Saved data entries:
========
/-- What an accepted command can store: nothing, one state word, one block byte or one block word. -/
theorem command_storage {w : CmdWord} {s u : State} (h : exec (decodeCmd w) s = .next u) :
    SameStorage s u ∨
    (∃ idx v, ∃ i : Fin 5, decodeCmd w = .wrh idx v ∧ idx.toNat = i.val ∧ SameStorage (s.writeH i v) u) ∨
    (∃ n v, SameStorage (s.writeByte n v) u) ∨ (∃ j v, SameStorage (s.writeWord j v) u) := by
  obtain ⟨_, -, he⟩ | ⟨-, he⟩ | ⟨idx, v, i, hd, hi, he⟩ | ⟨_, _, -, -, -, he⟩ | ⟨_, data, n, -, -, -, he⟩ |
    ⟨_, v, j, -, -, he⟩ | ⟨-, -, -, he⟩ := command_cases w s
  all_goals cases h.symm.trans he
  case inr.inr.inl => exact .inr (.inl ⟨idx, v, i, hd, hi, rfl, rfl, rfl, rfl⟩)
  case inr.inr.inr.inr.inl => exact .inr (.inr (.inl ⟨n, data.setWidth 8, rfl, rfl, rfl, rfl⟩))
  case inr.inr.inr.inr.inr.inl => exact .inr (.inr (.inr ⟨j, v, rfl, rfl, rfl, rfl⟩))
  all_goals exact .inl ⟨rfl, rfl, rfl, rfl⟩

/-- What a step can do to the stored state: a command's store, FOLD's new `H`, PARSE's cleared `BV`, or nothing. -/
theorem step_storage {s u : State} (h : step s = .next u) :
    SameStorage s u ∨
    (s.phase = .idle ∧ ∃ w rest idx v, ∃ i : Fin 5, s.host = w :: rest ∧ decodeCmd w = .wrh idx v ∧ idx.toNat = i.val ∧
      SameStorage (s.writeH i v) u) ∨
    (∃ n v, SameStorage (s.writeByte n v) u) ∨ (∃ j v, SameStorage (s.writeWord j v) u) ∨
    (s.phase = .parse ∧ SameStorage s.clearBV u) ∨ (s.phase = .fold ∧ SameStorage (s.setH s.foldedH) u) := by
  obtain ⟨-, -, -, rfl⟩ | ⟨w, rest, hp, -, hh, he⟩ | ⟨w, hp, -, -, rfl⟩ | ⟨n, -, -, -, rfl⟩ | ⟨-, -, rfl⟩ |
    ⟨n, -, -, rfl⟩ | ⟨hp, -, rfl⟩ := step_cases h
  · exact .inl ⟨rfl, rfl, rfl, rfl⟩
  · obtain hsame | ⟨idx, v, i, hd, hi, hw⟩ | ⟨n, v, hw⟩ | ⟨j, v, hw⟩ := command_storage he
    · exact .inl ⟨hsame.H, hsame.HV, hsame.B, hsame.BV⟩
    · exact .inr (.inl ⟨hp, w, rest, idx, v, i, hh, hd, hi, hw.H, hw.HV, hw.B, hw.BV⟩)
    · exact .inr (.inr (.inl ⟨n, v, hw.H, hw.HV, hw.B, hw.BV⟩))
    · exact .inr (.inr (.inr (.inl ⟨j, v, hw.H, hw.HV, hw.B, hw.BV⟩)))
  · exact .inr (.inr (.inr (.inr (.inl ⟨hp, rfl, rfl, rfl, rfl⟩))))
  · exact .inl ⟨by simp, by simp, by simp, by simp⟩
  · exact .inl ⟨rfl, rfl, rfl, rfl⟩
  · exact .inl ⟨s.roundStep_H _ n, s.roundStep_HV _ n, s.roundStep_B _ n, s.roundStep_BV _ n⟩
  · exact .inr (.inr (.inr (.inr (.inr ⟨hp, rfl, rfl, rfl, rfl⟩))))

/-- Settles O13: of the stores a step can make, WRH's and FOLD's are to `H`. -/
theorem onlyWrhAndFoldChangeStateWords : Obligations.OnlyWrhAndFoldChangeStateWords := by
  intro s u h hne
  obtain hw | ⟨hp, w, rest, idx, v, i, hh, hd, hi, hw⟩ | ⟨_, _, hw⟩ | ⟨_, _, hw⟩ | ⟨-, hw⟩ | ⟨hp, -⟩ := step_storage h
  case inr.inl => exact .inr ⟨hp, w, rest, idx, v, i, hh, hd, hi, hw.H⟩
  case inr.inr.inr.inr.inr => exact .inl hp
  all_goals exact absurd hw.H hne

theorem SameStorage.validH {s u : State} (h : SameStorage s u) (i : Fin 5) : u.validH i = s.validH i := by
  rw [State.validH, State.validH, h.HV]

theorem SameStorage.validB {s u : State} (h : SameStorage s u) (n : Fin 64) : u.validB n = s.validB n := by
  rw [State.validB, State.validB, h.BV]

/-- The valid bit of a state word over a step: it stays, or an accepted WRH of the word's index sets it. -/
theorem step_validH {s u : State} (h : step s = .next u) (i : Fin 5) :
    u.validH i = s.validH i ∨
    (u.validH i = true ∧ s.phase = .idle ∧ ∃ w rest idx v, s.host = w :: rest ∧ decodeCmd w = .wrh idx v ∧
      idx.toNat = i.val) := by
  obtain hw | ⟨hp, w, rest, idx, v, j, hh, hd, hj, hw⟩ | ⟨_, _, hw⟩ | ⟨_, _, hw⟩ | ⟨-, hw⟩ | ⟨-, hw⟩ := step_storage h
  case inr.inl =>
    have hv := hw.validH i
    rw [State.writeH_validH] at hv
    by_cases e : j = i
    · exact .inr ⟨by simp [hv, e], hp, w, rest, idx, v, hh, hd, hj.trans (congrArg Fin.val e)⟩
    · exact .inl (by simpa [e] using hv)
  all_goals exact .inl (hw.validH i)

/-- The valid bits of the block over a step: a set one stays set, or the step was PARSE and all are cleared. -/
theorem step_validB {s u : State} (h : step s = .next u) :
    (∀ n : Fin 64, s.validB n = true → u.validB n = true) ∨ (s.phase = .parse ∧ u.BV = 0) := by
  obtain hw | ⟨-, _, _, _, _, _, -, -, -, hw⟩ | ⟨_, _, hw⟩ | ⟨_, _, hw⟩ | ⟨hp, hw⟩ | ⟨-, hw⟩ := step_storage h
  · exact .inl fun n hn => by rw [hw.validB, hn]
  · exact .inl fun n hn => by rw [hw.validB, State.writeH_validB, hn]
  · exact .inl fun n hn => by rw [hw.validB, State.writeByte_validB, hn, Bool.true_or]
  · exact .inl fun n hn => by rw [hw.validB, State.writeWord_validB, hn, Bool.true_or]
  · exact .inr ⟨hp, hw.BV⟩
  · exact .inl fun n hn => by rw [hw.validB, State.setH_validB, hn]

/-- Settles O14: the two cases of each valid bit over a step. -/
theorem validBitsAreClearedOnlyByResetAndParse : Obligations.ValidBitsAreClearedOnlyByResetAndParse := by
  intro s u h
  constructor
  · intro i hi
    obtain hsame | ⟨hset, -⟩ := step_validH h i
    · rw [hsame, hi]
    · exact hset
  · rintro ⟨n, hn, hclear⟩
    obtain hkeep | hparse := step_validB h
    · exact absurd (hkeep n hn) (by simp [hclear])
    · exact hparse

/-- Settles O38: `B` changes by writes below address 64 alone, which keep the canonical form. -/
theorem blockBufferStaysCanonical : Obligations.BlockBufferStaysCanonical := by
  refine ⟨Memory.wf_nil, fun s u hs h => ?_⟩
  obtain hw | ⟨-, _, _, _, _, _, -, -, -, hw⟩ | ⟨n, v, hw⟩ | ⟨j, v, hw⟩ | ⟨-, hw⟩ | ⟨-, hw⟩ := step_storage h
  case inr.inr.inl => exact hw.B ▸ s.wf_writeByte n v hs
  case inr.inr.inr.inl => exact hw.B ▸ s.wf_writeWord j v hs
  all_goals exact hw.B ▸ hs

/-- Settles O51: reset clears `HV`, only an accepted WRH sets a bit of it, and RDH asks for the bit before it reads. -/
theorem stateIsUnreadableAfterReset : Obligations.StateIsUnreadableAfterReset := by
  refine ⟨fun left s => validH_of_HV_zero (s.assertRst_HV left), fun s u i hi h hno => ?_, fun s idx i => exec_rdh_stateUninit,
    fun s idx i v hidx => ⟨_, exec_wrh hidx s, ?_, fun j hj => ?_⟩⟩
  · obtain hsame | ⟨-, hp, w, rest, idx, v, hh, hd, hidx⟩ := step_validH h i
    · rw [hsame, hi]
    · exact absurd ⟨w, rest, idx, v, hp, hh, hd, hidx⟩ hno
  · have hread : ((s.writeH i v).answered 0).readH i = v := by
      rw [State.answered_readH, State.writeH_readH, if_pos rfl]
    rw [exec_rdh hidx (by simp [State.writeH_validH]), hread]
  · simp [State.writeH_validH, Ne.symm hj]

end Sys2Proof.Machine
end

section
/-! PROOFS. Frames (44_host_commands sections 1 and 2, 41_schedule, 42_round): the states each row's meaning can answer, and
what they share with the state before. -/

namespace Sys2Proof.Machine

/-! ## What each row can answer -/

section

variable {idx : BitVec 8} {data : Word} {s u : State}

theorem exec_nop_next (h : exec (.nop idx data) s = .next u) :
    (idx = 0 ∧ data = 0 ∧ u = s.answered 0) ∨ ((idx ≠ 0 ∨ data ≠ 0) ∧ u = s.faulted .badOperand) := by
  by_cases hop : idx = 0 ∧ data = 0
  · obtain ⟨rfl, rfl⟩ := hop
    cases h.symm.trans (exec_nop s)
    exact .inl ⟨rfl, rfl, rfl⟩
  · rw [not_and_or] at hop
    cases h.symm.trans (exec_nop_badOperand hop s)
    exact .inr ⟨hop, rfl⟩

theorem exec_rdh_next (h : exec (.rdh idx data) s = .next u) :
    (∃ i : Fin 5, idx.toNat = i.val ∧ data = 0 ∧ s.validH i = true ∧ u = s.answered (s.readH i)) ∨
    (∃ i : Fin 5, idx.toNat = i.val ∧ data = 0 ∧ s.validH i = false ∧ u = s.faulted .stateUninit) ∨
    ((5 ≤ idx.toNat ∨ data ≠ 0) ∧ u = s.faulted .badOperand) := by
  cases hop : readIndex idx data with
  | none =>
    have hbad := readIndex_eq_none.1 hop
    cases h.symm.trans (exec_rdh_badOperand hbad s)
    exact .inr (.inr ⟨hbad, rfl⟩)
  | some i =>
    obtain ⟨hi, rfl⟩ := readIndex_eq_some.1 hop
    cases hv : s.validH i with
    | true =>
      cases h.symm.trans (exec_rdh hi hv)
      exact .inl ⟨i, hi, rfl, hv, rfl⟩
    | false =>
      cases h.symm.trans (exec_rdh_stateUninit hi hv)
      exact .inr (.inl ⟨i, hi, rfl, hv, rfl⟩)

theorem exec_start_next (h : exec (.start idx data) s = .next u) :
    u = (s.enter .parse 0).answered 0 ∨ ∃ c, u = s.faulted c := by
  by_cases hop : idx = 0 ∧ data = 0
  · obtain ⟨rfl, rfl⟩ := hop
    by_cases hH : s.HV = fullHV
    · by_cases hB : s.BV = fullBV
      · cases h.symm.trans (exec_start_ready hH hB)
        exact .inl rfl
      · cases h.symm.trans (exec_start_blockIncomplete hH hB)
        exact .inr ⟨_, rfl⟩
    · cases h.symm.trans (exec_start_stateUninit hH)
      exact .inr ⟨_, rfl⟩
  · rw [not_and_or] at hop
    cases h.symm.trans (exec_start_badOperand hop s)
    exact .inr ⟨_, rfl⟩

theorem exec_wrh_next (h : exec (.wrh idx data) s = .next u) :
    (∃ i : Fin 5, idx.toNat = i.val ∧ u = (s.writeH i data).answered 0) ∨
    (5 ≤ idx.toNat ∧ u = s.faulted .badOperand) := by
  cases hop : stateIndex idx with
  | none =>
    have hbad := stateIndex_eq_none.1 hop
    cases h.symm.trans (exec_wrh_badOperand hbad s)
    exact .inr ⟨hbad, rfl⟩
  | some i =>
    have hi := stateIndex_eq_some.1 hop
    cases h.symm.trans (exec_wrh hi s)
    exact .inl ⟨i, hi, rfl⟩

theorem exec_wrb_next (h : exec (.wrb idx data) s = .next u) :
    (∃ n v, byteOperands idx data = some (n, v) ∧ u = (s.writeByte n v).answered 0) ∨
    (byteOperands idx data = none ∧ u = s.faulted .badOperand) := by
  cases hop : byteOperands idx data with
  | none =>
    cases h.symm.trans (exec_wrb_badOperand (byteOperands_eq_none.1 hop) s)
    exact .inr ⟨rfl, rfl⟩
  | some p =>
    obtain ⟨n, v⟩ := p
    obtain ⟨hn, hd, rfl⟩ := byteOperands_eq_some.1 hop
    cases h.symm.trans (exec_wrb hn hd s)
    exact .inl ⟨n, _, rfl, rfl⟩

theorem exec_wrw_next (h : exec (.wrw idx data) s = .next u) :
    (∃ j, wordIndex idx = some j ∧ u = (s.writeWord j data).answered 0) ∨
    (wordIndex idx = none ∧ u = s.faulted .badOperand) := by
  cases hop : wordIndex idx with
  | none =>
    cases h.symm.trans (exec_wrw_badOperand (wordIndex_eq_none.1 hop) s)
    exact .inr ⟨rfl, rfl⟩
  | some j =>
    cases h.symm.trans (exec_wrw (wordIndex_eq_some.1 hop) s)
    exact .inl ⟨j, rfl, rfl⟩
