-- ==== Sys2Proof/Word.lean ====
section
/-! DEFINITION. The words and index types of the OMB-2408: bytes and 16-bit numbers as the frames carry them
(spec 11, R187), and one `Fin` type per numbered thing of the hall (spec 00, Section 4.1). -/

namespace Sys2Proof

/-- One byte of a frame, a zone-bus message or a table record. -/
abbrev Byte := BitVec 8

/-- A 16-bit number: sequence numbers, tags and the counters that wrap from 65535 to 0. -/
abbrev Half := BitVec 16

/-- Zones Z0..Z3. -/
abbrev ZoneId := Fin 4

/-- Visitor input lines L0..L15 (and virtual triggers V0..V15). -/
abbrev LineId := Fin 16

/-- Entries of the trigger table: n for line Ln, 16 + n for virtual trigger Vn (R30). -/
abbrev EntryId := Fin 32

/-- Scene slots 0..7. -/
abbrev SlotId := Fin 8

/-- Scene indices 0..47. -/
abbrev SceneId := Fin 48

/-- Light channels 0..767 (R65). -/
abbrev ChannelId := Fin 768

/-- Motion axes 0..31. -/
abbrev AxisId := Fin 32

/-- Audio streams S0..S7. -/
abbrev StreamId := Fin 8

/-- Speaker outputs 0..7. -/
abbrev OutputId := Fin 8

/-- Alarms 0..7. -/
abbrev AlarmId := Fin 8

/-- Chain positions: position p of the spec, 1..12, is index p − 1 (R187, Sets). -/
abbrev PosId := Fin 12

/-- The 96 claimable resources (R49): groups 0..47, then streams 48..55, outputs 56..63, axes 64..95. -/
abbrev ResourceId := Fin 96

end Sys2Proof
end

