-- ==== Sys2Proof/Machine/Light.lean ====
section
/-! DEFINITION. The Look Composer (Chapter 4): layers, captures, looks, effects, the arithmetic of a channel, the beat's
composition and its hand-over to the ports. -/

namespace Sys2Proof.Machine

/-! ### The layer stage -/

/-- Fade factor of a layer (R79). -/
def fadeFactor (p len : Nat) : Nat := if len = 0 then 65536 else p * 65536 / len

/-- Weighted mean of two levels, rounded to nearest with halves upward (R80). -/
def blend (a b f : Nat) : Nat := (b * f + a * (65536 - f) + 32768) / 65536

/-- The pre-effect level Y of a channel and whether it carries the stale mark (R80). -/
def preEffect (ch : Channel) : Nat × Bool :=
  let f := fadeFactor ch.layer.pos ch.layer.len
  match ch.layer.phase with
  | .idle => (ch.base, ch.stale)
  | .settled => (ch.layer.toLevel, false)
  | .fading => (blend ch.layer.fromLevel ch.layer.toLevel f, false)
  | .releasing => (blend ch.layer.fromLevel ch.base f, ch.stale && decide (0 < f))

/-- A captured level (R71): the pre-effect level, or the last-fresh level where it carries the stale mark. -/
def capture (ch : Channel) : Nat := if (preEffect ch).2 then ch.lastFresh else (preEffect ch).1

/-- Advance of a layer on a beat (R79). -/
def advanceLayer (l : Layer) : Layer :=
  match l.phase with
  | .fading => if l.pos < l.len then { l with pos := l.pos + 1 } else l
  | .releasing => if l.pos < l.len then { l with pos := l.pos + 1 } else l
  | .idle => l
  | .settled => l

/-- Completion of a fade that has reached its length (R79). R75 gives a to-level of BASE only while RELEASING, and R79
names phase and owner alone; that a layer whose release completes holds T 0, as it did while RELEASING, and keeps F, length
and position is the model's choice (DESIGN CHOICE, log entry 38). -/
def completeLayer (l : Layer) : Layer :=
  match l.phase with
  | .fading => if l.pos = l.len then { l with phase := .settled } else l
  | .releasing => if l.pos = l.len then { l with phase := .idle, owner := none } else l
  | .idle => l
  | .settled => l

/-! ### Layer rewrites -/

/-- A layer that fades from a captured level to a look's level under a slot (R70). -/
def lookLayer (k : SlotId) (level len : Nat) (ch : Channel) : Channel :=
  { ch with layer :=
    { owner := some k, phase := if 0 < len then .fading else .settled, fromLevel := capture ch, toLevel := level,
      len, pos := 0 } }

/-- A layer released toward its base level (R76): IDLE at once when the release fade is 0. The rule gives such a layer
its phase and owner only; F, T, length and position 0 are the model's choice (DESIGN CHOICE, log entry 38). -/
def releaseLayer (fade : Nat) (ch : Channel) : Channel :=
  if fade = 0 then { ch with layer := {} }
  else { ch with layer :=
    { owner := none, phase := .releasing, fromLevel := capture ch, toLevel := 0, len := fade, pos := 0 } }

/-- A layer held at its captured level under a new owner (R78); an IDLE layer stays IDLE. -/
def holdLayer (k : SlotId) (ch : Channel) : Channel :=
  if ch.layer.phase = .idle then ch
  else { ch with layer :=
    { owner := some k, phase := .settled, fromLevel := capture ch, toLevel := capture ch, len := 0, pos := 0 } }

/-- Rewrite every channel from itself and its number. -/
def Lco.mapChannels (f : ChannelId → Channel → Channel) (x : Lco) : Lco :=
  { x with channels := Vector.ofFn fun c => f c x.channels[c] }

/-- One pair of a look: rewritten when its channel lies in a held group, skipped otherwise (R70). -/
def Lco.lookPair (k : SlotId) (groups : BitVec 48) (len : Nat) (x : Lco) (q : Nat × Nat) : Lco :=
  if h : q.1 < 768 then
    if groups.getLsbD (q.1 / 16) then
      { x with channels := modifyAt x.channels ⟨q.1, h⟩ (lookLayer k q.2 len) }
    else x
  else x

/-- A look part, its pairs taken in list order (R70). -/
def Lco.applyLook (k : SlotId) (groups : BitVec 48) (r : LookRec) (len : Nat) (x : Lco) : Lco :=
  r.pairs.foldl (Lco.lookPair k groups len) x

/-- The release of groups by a slot (R76): layers the slot owns are rewritten, the others go on as they were. -/
def Lco.releaseGroups (k : SlotId) (groups : BitVec 48) (fade : Nat) (x : Lco) : Lco :=
  x.mapChannels fun c ch =>
    if groups.getLsbD (channelGroup c) && ch.layer.owner == some k then releaseLayer fade ch else ch

/-- The hand-over of groups in a preempting start (R78). -/
def Lco.holdGroups (k : SlotId) (groups : BitVec 48) (x : Lco) : Lco :=
  x.mapChannels fun c ch => if groups.getLsbD (channelGroup c) then holdLayer k ch else ch

/-- A show stop (R77): every layer IDLE with owner NONE, every effect record removed. The rule gives no more of the
layers; F, T, length and position 0 are the model's choice (DESIGN CHOICE, log entry 38). -/
def Lco.dropAll (x : Lco) : Lco :=
  { (x.mapChannels fun _ ch => { ch with layer := {} }) with effects := Vector.replicate 8 none }

/-- Set a slot's effect at phase 0, period count 0 (R73). -/
def Lco.setEffect (k : SlotId) (e : EffectPart) (x : Lco) : Lco :=
  let r : Effect :=
    { pattern := e.pattern, targets := e.targets, depth := e.depth, phase := 0, count := 0, lastLow := none }
  { x with effects := x.effects.set k (some r) }

/-- Clear a slot's effect (R73). -/
def Lco.clearEffect (k : SlotId) (x : Lco) : Lco := { x with effects := x.effects.set k none }

/-- The NMX tells the LCO whether a slot's cue is LIVE (R74). -/
def Lco.tellLive (k : SlotId) (live : Bool) (x : Lco) : Lco :=
  { x with cueLive := if live then withMember x.cueLive k else withoutMember x.cueLive k }

/-! ### Base levels -/

/-- A LIGHT frame writes a whole zone (R67); a level of 65535 is written as 65534 and a master above 256 as 256. -/
def Lco.writeZone (z : ZoneId) (level : Nat → Nat) (master : Nat) (x : Lco) : Lco :=
  { (x.mapChannels fun c ch =>
      if channelZone c = z then
        { ch with base := min (level (c.val % 192)) Config.lightMax, stale := false,
                  lastFresh := min (level (c.val % 192)) Config.lightMax }
      else ch) with
    masters := x.masters.set z (min master 256) }

/-- The light source of a zone has become STALE (R68). -/
def Lco.markStale (z : ZoneId) (x : Lco) : Lco :=
  x.mapChannels fun c ch => if channelZone c = z then { ch with stale := true } else ch

/-! ### Effects -/

/-- The toggle list in force for a period count (R74). -/
def toggles (r : FxRec) (count : Half) : List Nat :=
  if count.getLsbD 0 then r.odd.take r.oddCount else r.even.take r.evenCount

/-- Whether the effect state is LOW (R74): the start state flipped once for each position not above the phase; HIGH
while a hush pattern's slot has a LIVE cue. -/
def effectLow (r : FxRec) (e : Effect) (live : Bool) : Bool :=
  if r.hush && live then false
  else ((toggles r e.count).filter fun p => decide (p ≤ e.phase)).length % 2 == 1 ^^ r.startLow

/-- Whether a slot's effect is LOW now; false when it has none. -/
def State.slotLow (s : State) (k : SlotId) : Bool :=
  match s.lco.effects[k] with
  | some e =>
    match s.mu.tables.fx[e.pattern] with
    | some r => effectLow r e (s.lco.cueLive.getLsbD k)
    | none => false
  | none => false

/-- The advance of an effect's phase after the beat's levels are handed (R73). -/
def advanceEffect (period : Nat) (low : Bool) (e : Effect) : Effect :=
  if e.phase + 1 < period then { e with phase := e.phase + 1, lastLow := some low }
  else { e with phase := 0, count := e.count + 1, lastLow := some low }

/-- A slot's effect takes its part of a beat; the state it had on the beat is kept for STATUS (R73, R89). -/
def State.effectBeat (k : SlotId) (s : State) : State :=
  match s.lco.effects[k] with
  | some e =>
    match s.mu.tables.fx[e.pattern] with
    | some r => s.onLco fun x => { x with effects := x.effects.set k (some (advanceEffect r.period (s.slotLow k) e)) }
    | none => s
  | none => s

/-! ### The chain of stages -/

/-- The effect stage (R81). -/
def effectStage (y depth : Nat) : Nat := (y * (256 - depth) + 128) / 256

/-- The depth that reaches a channel on this beat: that of its layer's owner's effect when the channel's group is
targeted and the effect is LOW (R81); 0, which changes nothing, otherwise. -/
def State.depthAt (s : State) (c : ChannelId) (l : Layer) : Nat :=
  match l.owner with
  | some k =>
    match s.lco.effects[k] with
    | some e => if e.targets.getLsbD (channelGroup c) && s.slotLow k then e.depth else 0
    | none => 0
  | none => 0

/-- The master stage (R82). -/
def masterStage (e master : Nat) : Nat := (e * master + 128) / 256

/-- The clip stage (R83). -/
def clipStage (o ceiling : Nat) : Nat := min o (min Config.lightMax ceiling)

/-- The output of a channel whose layer has already been advanced on this beat (R87, steps 2 and 4 to 9). It reads the
ceiling as it stands. A CEIL load acts from the next beat's composition (R83, R88); that this is the composition of the
same beat where the MU completes the load before the LCO takes that beat is the model's choice (DESIGN CHOICE, log entry
53). -/
def State.outputOf (s : State) (c : ChannelId) (ch : Channel) : Nat :=
  let y := preEffect ch
  let e := effectStage y.1 (s.depthAt c ch.layer)
  let o := clipStage (masterStage e s.lco.masters[channelZone c]) s.mu.tables.ceil[c]
  let o := if y.2 then Config.lightHold else o
  let o := match ch.indicator with
    | some l => clipStage l s.mu.tables.ceil[c]
    | none => o
  if ch.present then o else Config.lightHold

/-- A channel with its layer advanced (R87, step 1). -/
def advanceChannel (ch : Channel) : Channel := { ch with layer := advanceLayer ch.layer }

/-- A channel with its layer completed (R87, step 3). -/
def completeChannel (ch : Channel) : Channel := { ch with layer := completeLayer ch.layer }

/-- The level a channel sends on a beat taken now. -/
def State.composed (s : State) (c : ChannelId) : Nat := s.outputOf c (advanceChannel s.lco.channels[c])

/-- One channel takes its part of a beat's layer work (R79). -/
def State.layerBeat (c : ChannelId) (s : State) : State :=
  s.onLco fun x => { x with channels := modifyAt x.channels c fun ch => completeChannel (advanceChannel ch) }

/-- A zone's port takes the zone's 192 levels, in local channel order (R87). -/
def State.handLight (levels : ChannelId → Nat) (z : ZoneId) (s : State) : State :=
  s.onPort z (Port.takeLight (Vector.ofFn fun i => levels (globalChannel z i)))

/-- The LCO takes a beat (R87): every channel is advanced, composed and completed, each zone's levels are handed to its
port, and then every effect advances. -/
def State.lcoBeat (s : State) : State :=
  let levels := s.composed
  let s := s.onLco fun x => x.mapChannels fun _ ch => completeChannel (advanceChannel ch)
  let s := forEach 4 (State.handLight levels) s
  forEach 8 State.effectBeat s

end Sys2Proof.Machine
end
========
▶ [Work to complete]: Using the entries above, repeat only the lines from the one containing "[hw.validB, State.writeH_validB, hn]" through the one containing "(by simp [hclear])", end lines included.

▶ [Task result]:
  · exact .inl fun n hn => by rw [hw.validB, State.writeH_validB, hn]
  · exact .inl fun n hn => by rw [hw.validB, State.writeByte_validB, hn, Bool.true_or]
  · exact .inl fun n hn => by rw [hw.validB, State.writeWord_validB, hn, Bool.true_or]
  · exact .inr ⟨hp, hw.BV⟩
  · exact .inl fun n hn => by rw [hw.validB, State.setH_validB, hn]

/-- Settles O14: the two cases of each valid bit over a step. -/
theorem validBitsAreClearedOnlyByResetAndParse : Obligations.ValidBitsAreClearedOnlyByResetAndParse := by
  intro s u h
  constructor
  · intro i hi
    obtain hsame | ⟨hset, -⟩ := step_validH h i
    · rw [hsame, hi]
    · exact hset
  · rintro ⟨n, hn, hclear⟩
    obtain hkeep | hparse := step_validB h
    · exact absurd (hkeep n hn) (by simp [hclear])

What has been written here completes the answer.